### PROBLEM DESCRIPTION
The answer should be an exact repeat of the stretch of material below from the line containing "-- ==== Sys2Proof/WellFormed.lean" through the line containing "(R58, R61). -/".

### EXCERPTED RECORDS
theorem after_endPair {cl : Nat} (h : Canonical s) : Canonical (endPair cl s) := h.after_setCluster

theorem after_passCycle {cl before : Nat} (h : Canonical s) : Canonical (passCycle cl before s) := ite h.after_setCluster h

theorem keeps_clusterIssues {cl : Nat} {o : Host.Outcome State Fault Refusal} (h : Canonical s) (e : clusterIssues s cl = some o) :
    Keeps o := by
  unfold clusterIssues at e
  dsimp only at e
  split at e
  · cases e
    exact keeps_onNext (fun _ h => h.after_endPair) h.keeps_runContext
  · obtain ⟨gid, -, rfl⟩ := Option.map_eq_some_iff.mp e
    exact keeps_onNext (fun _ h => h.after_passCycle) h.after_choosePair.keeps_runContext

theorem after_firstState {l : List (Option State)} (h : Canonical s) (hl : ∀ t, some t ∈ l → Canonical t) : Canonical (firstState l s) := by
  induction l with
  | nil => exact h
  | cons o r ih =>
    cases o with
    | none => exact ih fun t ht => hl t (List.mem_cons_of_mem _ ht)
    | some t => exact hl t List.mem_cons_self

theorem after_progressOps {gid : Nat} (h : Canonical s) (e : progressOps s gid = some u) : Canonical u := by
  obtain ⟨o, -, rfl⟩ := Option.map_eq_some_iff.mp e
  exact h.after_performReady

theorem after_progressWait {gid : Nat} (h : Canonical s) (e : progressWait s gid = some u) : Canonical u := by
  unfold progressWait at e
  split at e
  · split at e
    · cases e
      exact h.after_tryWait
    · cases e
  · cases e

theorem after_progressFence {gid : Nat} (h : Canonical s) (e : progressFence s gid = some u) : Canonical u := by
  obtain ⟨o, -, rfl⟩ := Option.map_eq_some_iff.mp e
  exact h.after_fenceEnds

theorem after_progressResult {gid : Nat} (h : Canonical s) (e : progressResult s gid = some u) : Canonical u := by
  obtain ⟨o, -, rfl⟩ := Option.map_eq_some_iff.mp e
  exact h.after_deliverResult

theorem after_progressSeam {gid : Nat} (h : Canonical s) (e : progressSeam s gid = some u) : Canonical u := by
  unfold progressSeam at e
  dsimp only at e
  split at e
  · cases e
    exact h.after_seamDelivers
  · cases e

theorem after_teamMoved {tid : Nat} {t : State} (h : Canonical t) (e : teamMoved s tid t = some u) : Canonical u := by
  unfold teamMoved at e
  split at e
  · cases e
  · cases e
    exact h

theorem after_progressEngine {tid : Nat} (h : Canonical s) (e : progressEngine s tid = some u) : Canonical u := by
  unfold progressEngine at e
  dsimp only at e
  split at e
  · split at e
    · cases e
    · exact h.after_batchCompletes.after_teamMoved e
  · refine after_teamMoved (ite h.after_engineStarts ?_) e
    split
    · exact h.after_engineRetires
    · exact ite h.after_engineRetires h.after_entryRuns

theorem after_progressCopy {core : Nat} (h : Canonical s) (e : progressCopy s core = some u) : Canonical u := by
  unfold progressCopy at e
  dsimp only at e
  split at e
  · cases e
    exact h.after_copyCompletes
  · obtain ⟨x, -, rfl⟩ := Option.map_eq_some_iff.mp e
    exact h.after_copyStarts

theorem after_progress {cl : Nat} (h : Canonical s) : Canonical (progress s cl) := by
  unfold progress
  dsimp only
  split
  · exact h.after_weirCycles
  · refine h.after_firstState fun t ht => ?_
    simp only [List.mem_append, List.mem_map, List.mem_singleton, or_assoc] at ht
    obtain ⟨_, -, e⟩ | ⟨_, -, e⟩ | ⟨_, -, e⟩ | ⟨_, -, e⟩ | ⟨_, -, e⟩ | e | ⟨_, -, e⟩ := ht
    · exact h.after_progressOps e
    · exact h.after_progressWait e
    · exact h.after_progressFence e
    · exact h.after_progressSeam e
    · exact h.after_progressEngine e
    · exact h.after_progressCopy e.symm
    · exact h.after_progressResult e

==

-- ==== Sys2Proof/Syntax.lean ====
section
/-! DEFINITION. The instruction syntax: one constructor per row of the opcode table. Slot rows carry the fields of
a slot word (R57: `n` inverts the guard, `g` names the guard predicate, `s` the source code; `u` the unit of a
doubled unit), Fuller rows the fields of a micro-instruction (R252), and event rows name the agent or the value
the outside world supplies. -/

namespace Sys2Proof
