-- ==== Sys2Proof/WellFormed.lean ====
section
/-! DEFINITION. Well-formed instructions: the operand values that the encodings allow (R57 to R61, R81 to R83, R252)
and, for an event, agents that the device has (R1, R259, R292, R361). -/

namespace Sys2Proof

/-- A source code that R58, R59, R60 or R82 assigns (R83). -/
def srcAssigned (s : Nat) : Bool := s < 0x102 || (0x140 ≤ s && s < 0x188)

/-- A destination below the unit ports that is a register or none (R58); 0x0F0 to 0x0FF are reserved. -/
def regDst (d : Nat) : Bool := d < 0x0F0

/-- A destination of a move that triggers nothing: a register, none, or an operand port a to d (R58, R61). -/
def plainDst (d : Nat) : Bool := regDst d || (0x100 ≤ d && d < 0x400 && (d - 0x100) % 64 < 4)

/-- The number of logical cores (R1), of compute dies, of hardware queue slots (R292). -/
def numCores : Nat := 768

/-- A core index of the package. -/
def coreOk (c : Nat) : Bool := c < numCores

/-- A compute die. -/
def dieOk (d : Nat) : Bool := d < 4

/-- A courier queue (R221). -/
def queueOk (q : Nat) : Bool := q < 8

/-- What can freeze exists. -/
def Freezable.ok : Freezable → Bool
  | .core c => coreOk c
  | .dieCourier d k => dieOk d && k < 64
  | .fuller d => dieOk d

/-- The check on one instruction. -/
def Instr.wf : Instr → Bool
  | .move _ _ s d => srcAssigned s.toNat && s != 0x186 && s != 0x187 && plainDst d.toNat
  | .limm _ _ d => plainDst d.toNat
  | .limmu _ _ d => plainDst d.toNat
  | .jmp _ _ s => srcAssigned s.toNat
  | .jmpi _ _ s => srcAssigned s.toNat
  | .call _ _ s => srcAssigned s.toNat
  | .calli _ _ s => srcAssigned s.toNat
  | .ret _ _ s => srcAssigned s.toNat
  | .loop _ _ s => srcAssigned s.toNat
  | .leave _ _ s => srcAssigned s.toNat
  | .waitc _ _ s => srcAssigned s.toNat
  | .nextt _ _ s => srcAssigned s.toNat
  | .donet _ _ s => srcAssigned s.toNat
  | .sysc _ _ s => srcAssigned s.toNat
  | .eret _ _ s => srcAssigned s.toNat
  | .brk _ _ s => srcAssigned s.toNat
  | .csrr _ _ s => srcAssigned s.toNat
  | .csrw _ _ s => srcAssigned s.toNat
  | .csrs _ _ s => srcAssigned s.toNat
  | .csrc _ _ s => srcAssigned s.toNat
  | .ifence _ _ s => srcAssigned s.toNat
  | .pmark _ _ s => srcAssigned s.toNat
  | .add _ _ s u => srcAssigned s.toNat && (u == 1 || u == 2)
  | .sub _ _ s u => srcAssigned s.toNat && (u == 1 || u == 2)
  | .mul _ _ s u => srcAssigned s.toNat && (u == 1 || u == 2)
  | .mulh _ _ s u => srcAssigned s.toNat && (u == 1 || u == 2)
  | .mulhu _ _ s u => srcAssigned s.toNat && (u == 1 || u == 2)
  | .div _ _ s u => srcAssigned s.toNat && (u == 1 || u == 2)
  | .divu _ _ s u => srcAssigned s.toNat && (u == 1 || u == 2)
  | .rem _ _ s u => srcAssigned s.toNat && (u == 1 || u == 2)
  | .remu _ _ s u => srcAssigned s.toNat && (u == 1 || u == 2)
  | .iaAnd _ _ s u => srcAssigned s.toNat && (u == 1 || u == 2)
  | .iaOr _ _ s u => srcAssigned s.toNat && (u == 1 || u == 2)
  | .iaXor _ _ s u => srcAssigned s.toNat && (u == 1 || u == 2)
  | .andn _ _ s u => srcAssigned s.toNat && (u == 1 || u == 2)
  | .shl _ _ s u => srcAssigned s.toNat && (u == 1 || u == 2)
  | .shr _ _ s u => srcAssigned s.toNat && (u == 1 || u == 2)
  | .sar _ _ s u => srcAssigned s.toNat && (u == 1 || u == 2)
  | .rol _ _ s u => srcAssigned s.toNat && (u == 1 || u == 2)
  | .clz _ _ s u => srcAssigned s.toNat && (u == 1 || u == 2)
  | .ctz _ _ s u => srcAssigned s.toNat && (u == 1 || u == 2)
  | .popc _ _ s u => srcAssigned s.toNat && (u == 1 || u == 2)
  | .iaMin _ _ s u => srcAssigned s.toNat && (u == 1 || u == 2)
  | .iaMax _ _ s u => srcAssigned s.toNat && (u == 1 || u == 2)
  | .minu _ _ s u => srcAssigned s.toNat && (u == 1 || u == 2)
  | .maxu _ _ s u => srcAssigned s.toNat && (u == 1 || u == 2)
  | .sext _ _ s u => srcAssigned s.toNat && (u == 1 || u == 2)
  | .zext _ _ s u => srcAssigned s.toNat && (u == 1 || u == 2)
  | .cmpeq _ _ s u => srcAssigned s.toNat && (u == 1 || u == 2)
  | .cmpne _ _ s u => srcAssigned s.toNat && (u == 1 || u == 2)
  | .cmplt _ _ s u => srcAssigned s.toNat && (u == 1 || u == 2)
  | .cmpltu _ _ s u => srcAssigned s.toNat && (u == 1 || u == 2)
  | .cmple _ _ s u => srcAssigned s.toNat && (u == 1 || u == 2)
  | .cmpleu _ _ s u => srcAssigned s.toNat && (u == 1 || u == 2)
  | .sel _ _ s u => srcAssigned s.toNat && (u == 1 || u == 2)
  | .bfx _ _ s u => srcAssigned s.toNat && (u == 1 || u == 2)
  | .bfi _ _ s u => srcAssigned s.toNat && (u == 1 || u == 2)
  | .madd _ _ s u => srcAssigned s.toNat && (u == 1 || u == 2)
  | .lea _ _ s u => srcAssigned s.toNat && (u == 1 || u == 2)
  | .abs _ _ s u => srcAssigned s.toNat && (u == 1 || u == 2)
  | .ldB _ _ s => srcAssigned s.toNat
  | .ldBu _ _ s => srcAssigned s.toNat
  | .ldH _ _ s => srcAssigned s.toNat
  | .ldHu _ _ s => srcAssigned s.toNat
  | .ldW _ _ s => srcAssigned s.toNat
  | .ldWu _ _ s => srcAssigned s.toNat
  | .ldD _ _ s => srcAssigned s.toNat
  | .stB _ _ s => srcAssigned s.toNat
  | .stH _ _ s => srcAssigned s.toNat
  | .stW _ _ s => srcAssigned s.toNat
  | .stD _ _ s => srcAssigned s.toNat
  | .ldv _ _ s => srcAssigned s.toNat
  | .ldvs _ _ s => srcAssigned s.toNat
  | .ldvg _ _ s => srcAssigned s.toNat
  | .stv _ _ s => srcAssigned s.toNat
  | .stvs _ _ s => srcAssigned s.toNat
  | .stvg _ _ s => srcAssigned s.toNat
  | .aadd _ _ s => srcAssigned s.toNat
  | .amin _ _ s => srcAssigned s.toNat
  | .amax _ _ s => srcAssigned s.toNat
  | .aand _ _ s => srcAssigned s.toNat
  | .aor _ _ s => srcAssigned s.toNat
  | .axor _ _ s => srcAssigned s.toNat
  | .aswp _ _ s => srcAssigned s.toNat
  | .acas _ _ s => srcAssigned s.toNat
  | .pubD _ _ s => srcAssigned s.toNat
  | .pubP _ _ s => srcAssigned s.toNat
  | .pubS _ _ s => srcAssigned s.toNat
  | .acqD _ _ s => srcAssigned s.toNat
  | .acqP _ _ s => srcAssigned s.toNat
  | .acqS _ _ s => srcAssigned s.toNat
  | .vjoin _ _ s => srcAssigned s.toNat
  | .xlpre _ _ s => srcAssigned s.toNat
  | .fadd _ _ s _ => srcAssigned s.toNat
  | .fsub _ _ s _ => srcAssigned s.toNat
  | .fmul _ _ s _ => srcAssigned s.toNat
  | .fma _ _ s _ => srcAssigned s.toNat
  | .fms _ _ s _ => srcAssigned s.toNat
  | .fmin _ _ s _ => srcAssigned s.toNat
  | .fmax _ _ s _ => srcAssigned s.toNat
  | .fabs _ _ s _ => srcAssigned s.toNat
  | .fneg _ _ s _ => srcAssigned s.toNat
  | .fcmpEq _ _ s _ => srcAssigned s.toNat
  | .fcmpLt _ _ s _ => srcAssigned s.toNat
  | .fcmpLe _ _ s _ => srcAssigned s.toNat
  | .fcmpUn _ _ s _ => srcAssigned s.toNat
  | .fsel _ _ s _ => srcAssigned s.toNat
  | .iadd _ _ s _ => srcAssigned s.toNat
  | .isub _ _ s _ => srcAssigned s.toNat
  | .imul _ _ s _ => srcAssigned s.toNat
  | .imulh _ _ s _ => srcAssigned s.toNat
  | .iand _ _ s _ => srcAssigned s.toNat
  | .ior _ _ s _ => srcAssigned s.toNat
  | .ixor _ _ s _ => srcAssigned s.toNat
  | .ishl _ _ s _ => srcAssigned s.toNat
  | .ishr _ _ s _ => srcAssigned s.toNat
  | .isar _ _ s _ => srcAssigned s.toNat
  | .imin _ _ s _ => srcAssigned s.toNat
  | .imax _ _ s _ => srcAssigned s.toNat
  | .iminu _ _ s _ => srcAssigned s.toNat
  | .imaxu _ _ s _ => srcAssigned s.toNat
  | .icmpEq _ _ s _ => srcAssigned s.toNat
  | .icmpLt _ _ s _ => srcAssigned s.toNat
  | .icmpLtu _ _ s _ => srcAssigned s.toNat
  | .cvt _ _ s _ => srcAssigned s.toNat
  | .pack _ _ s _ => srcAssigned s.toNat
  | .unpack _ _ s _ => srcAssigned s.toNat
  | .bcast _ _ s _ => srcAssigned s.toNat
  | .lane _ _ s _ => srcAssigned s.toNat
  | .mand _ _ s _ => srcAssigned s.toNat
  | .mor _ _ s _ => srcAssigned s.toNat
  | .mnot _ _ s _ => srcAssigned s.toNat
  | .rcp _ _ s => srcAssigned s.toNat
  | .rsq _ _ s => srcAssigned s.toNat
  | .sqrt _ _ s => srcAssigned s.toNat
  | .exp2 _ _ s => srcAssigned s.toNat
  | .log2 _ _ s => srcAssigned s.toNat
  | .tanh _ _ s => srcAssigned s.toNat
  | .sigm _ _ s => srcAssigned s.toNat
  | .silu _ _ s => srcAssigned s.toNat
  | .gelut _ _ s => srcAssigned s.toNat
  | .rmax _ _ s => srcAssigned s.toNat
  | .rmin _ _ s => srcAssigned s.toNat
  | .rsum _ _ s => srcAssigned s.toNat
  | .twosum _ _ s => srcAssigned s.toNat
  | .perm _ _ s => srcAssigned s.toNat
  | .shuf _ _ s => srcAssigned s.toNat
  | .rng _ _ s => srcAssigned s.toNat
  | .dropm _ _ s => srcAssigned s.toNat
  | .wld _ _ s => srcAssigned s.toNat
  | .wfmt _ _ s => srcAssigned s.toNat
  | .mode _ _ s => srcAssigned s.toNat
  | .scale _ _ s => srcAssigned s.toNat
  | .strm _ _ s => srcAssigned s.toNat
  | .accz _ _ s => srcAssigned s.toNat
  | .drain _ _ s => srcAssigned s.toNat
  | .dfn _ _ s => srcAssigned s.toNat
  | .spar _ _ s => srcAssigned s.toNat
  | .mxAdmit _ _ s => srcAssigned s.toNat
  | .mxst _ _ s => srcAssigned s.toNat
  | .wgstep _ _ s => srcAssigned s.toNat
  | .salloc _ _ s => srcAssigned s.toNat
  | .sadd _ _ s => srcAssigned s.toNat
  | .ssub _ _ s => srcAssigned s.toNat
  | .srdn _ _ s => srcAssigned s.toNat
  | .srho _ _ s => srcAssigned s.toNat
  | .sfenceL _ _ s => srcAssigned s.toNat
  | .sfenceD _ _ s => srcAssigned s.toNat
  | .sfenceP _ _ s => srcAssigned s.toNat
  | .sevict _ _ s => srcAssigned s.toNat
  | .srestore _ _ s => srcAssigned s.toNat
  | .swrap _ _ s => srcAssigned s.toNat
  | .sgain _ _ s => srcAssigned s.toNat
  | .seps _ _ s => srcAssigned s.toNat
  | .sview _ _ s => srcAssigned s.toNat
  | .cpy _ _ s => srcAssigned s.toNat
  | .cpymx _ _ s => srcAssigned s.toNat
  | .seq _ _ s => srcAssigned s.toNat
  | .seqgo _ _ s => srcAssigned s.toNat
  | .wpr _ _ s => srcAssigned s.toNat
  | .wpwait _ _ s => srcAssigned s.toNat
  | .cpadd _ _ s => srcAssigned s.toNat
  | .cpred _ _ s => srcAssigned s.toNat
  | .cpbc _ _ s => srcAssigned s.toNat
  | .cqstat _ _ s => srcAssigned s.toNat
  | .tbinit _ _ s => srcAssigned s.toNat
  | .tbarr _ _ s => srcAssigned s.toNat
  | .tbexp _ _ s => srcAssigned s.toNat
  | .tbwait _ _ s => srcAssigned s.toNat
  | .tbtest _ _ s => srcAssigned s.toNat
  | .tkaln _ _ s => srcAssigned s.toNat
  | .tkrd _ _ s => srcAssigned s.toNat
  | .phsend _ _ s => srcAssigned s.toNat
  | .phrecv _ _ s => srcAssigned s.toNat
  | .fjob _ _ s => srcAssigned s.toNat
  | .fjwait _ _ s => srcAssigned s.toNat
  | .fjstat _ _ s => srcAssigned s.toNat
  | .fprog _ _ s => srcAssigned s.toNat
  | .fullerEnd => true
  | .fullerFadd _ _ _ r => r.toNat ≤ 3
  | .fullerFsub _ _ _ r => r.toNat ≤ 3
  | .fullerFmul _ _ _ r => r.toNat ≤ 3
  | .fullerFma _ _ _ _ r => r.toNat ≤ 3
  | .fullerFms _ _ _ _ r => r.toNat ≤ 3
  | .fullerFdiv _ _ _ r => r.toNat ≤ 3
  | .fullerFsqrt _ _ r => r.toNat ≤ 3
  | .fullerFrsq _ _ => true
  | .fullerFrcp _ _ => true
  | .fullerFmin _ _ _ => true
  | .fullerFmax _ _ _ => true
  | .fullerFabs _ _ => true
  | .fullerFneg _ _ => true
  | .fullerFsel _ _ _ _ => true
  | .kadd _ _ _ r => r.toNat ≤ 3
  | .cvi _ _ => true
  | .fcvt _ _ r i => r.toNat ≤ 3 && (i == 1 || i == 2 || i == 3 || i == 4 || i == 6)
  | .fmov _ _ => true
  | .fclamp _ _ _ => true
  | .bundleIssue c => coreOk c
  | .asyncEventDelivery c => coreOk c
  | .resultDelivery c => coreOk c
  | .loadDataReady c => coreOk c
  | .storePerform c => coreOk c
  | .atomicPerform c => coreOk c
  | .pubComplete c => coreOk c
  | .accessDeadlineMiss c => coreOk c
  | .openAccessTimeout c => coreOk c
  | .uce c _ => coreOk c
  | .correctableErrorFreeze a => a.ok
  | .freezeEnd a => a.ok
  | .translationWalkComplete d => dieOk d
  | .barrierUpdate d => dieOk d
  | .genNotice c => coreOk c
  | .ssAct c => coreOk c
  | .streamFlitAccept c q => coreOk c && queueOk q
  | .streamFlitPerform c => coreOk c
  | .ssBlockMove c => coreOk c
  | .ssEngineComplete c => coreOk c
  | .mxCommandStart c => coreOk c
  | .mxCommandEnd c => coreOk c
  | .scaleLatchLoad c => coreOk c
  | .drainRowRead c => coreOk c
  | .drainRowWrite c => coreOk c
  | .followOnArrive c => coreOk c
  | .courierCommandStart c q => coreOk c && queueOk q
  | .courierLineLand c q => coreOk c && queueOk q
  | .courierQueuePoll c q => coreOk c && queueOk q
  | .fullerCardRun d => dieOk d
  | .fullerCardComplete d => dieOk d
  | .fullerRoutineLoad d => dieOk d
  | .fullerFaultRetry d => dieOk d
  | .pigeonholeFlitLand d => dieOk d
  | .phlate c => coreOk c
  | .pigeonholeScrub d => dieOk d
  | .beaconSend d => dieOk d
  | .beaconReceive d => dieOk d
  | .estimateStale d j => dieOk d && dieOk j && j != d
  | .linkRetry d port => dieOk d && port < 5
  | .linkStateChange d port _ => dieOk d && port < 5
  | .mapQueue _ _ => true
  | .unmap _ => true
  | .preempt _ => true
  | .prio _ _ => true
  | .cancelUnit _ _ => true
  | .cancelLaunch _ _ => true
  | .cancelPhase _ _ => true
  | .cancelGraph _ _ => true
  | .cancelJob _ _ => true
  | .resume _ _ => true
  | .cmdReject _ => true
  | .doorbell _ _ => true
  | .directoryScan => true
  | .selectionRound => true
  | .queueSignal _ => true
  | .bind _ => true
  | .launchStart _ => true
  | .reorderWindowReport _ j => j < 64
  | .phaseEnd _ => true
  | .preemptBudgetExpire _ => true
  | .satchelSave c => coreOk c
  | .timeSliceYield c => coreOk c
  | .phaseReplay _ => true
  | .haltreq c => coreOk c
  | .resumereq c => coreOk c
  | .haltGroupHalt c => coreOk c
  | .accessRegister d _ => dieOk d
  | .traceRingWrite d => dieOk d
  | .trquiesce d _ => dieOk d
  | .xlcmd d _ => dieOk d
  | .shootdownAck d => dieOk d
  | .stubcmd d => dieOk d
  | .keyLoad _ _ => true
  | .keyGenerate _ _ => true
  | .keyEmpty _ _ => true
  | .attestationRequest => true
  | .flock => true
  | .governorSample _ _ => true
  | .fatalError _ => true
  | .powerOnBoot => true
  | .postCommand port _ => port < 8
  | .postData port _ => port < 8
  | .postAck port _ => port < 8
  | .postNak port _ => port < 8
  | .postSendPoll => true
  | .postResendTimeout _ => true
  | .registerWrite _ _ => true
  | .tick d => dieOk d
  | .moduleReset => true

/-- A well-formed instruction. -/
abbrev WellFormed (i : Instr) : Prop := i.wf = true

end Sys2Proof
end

### RESULT
-- ==== Sys2Proof/WellFormed.lean ====
section
/-! DEFINITION. Well-formed instructions: the operand values that the encodings allow (R57 to R61, R81 to R83, R252)
and, for an event, agents that the device has (R1, R259, R292, R361). -/

namespace Sys2Proof

/-- A source code that R58, R59, R60 or R82 assigns (R83). -/
def srcAssigned (s : Nat) : Bool := s < 0x102 || (0x140 ≤ s && s < 0x188)

/-- A destination below the unit ports that is a register or none (R58); 0x0F0 to 0x0FF are reserved. -/
def regDst (d : Nat) : Bool := d < 0x0F0

/-- A destination of a move that triggers nothing: a register, none, or an operand port a to d (R58, R61). -/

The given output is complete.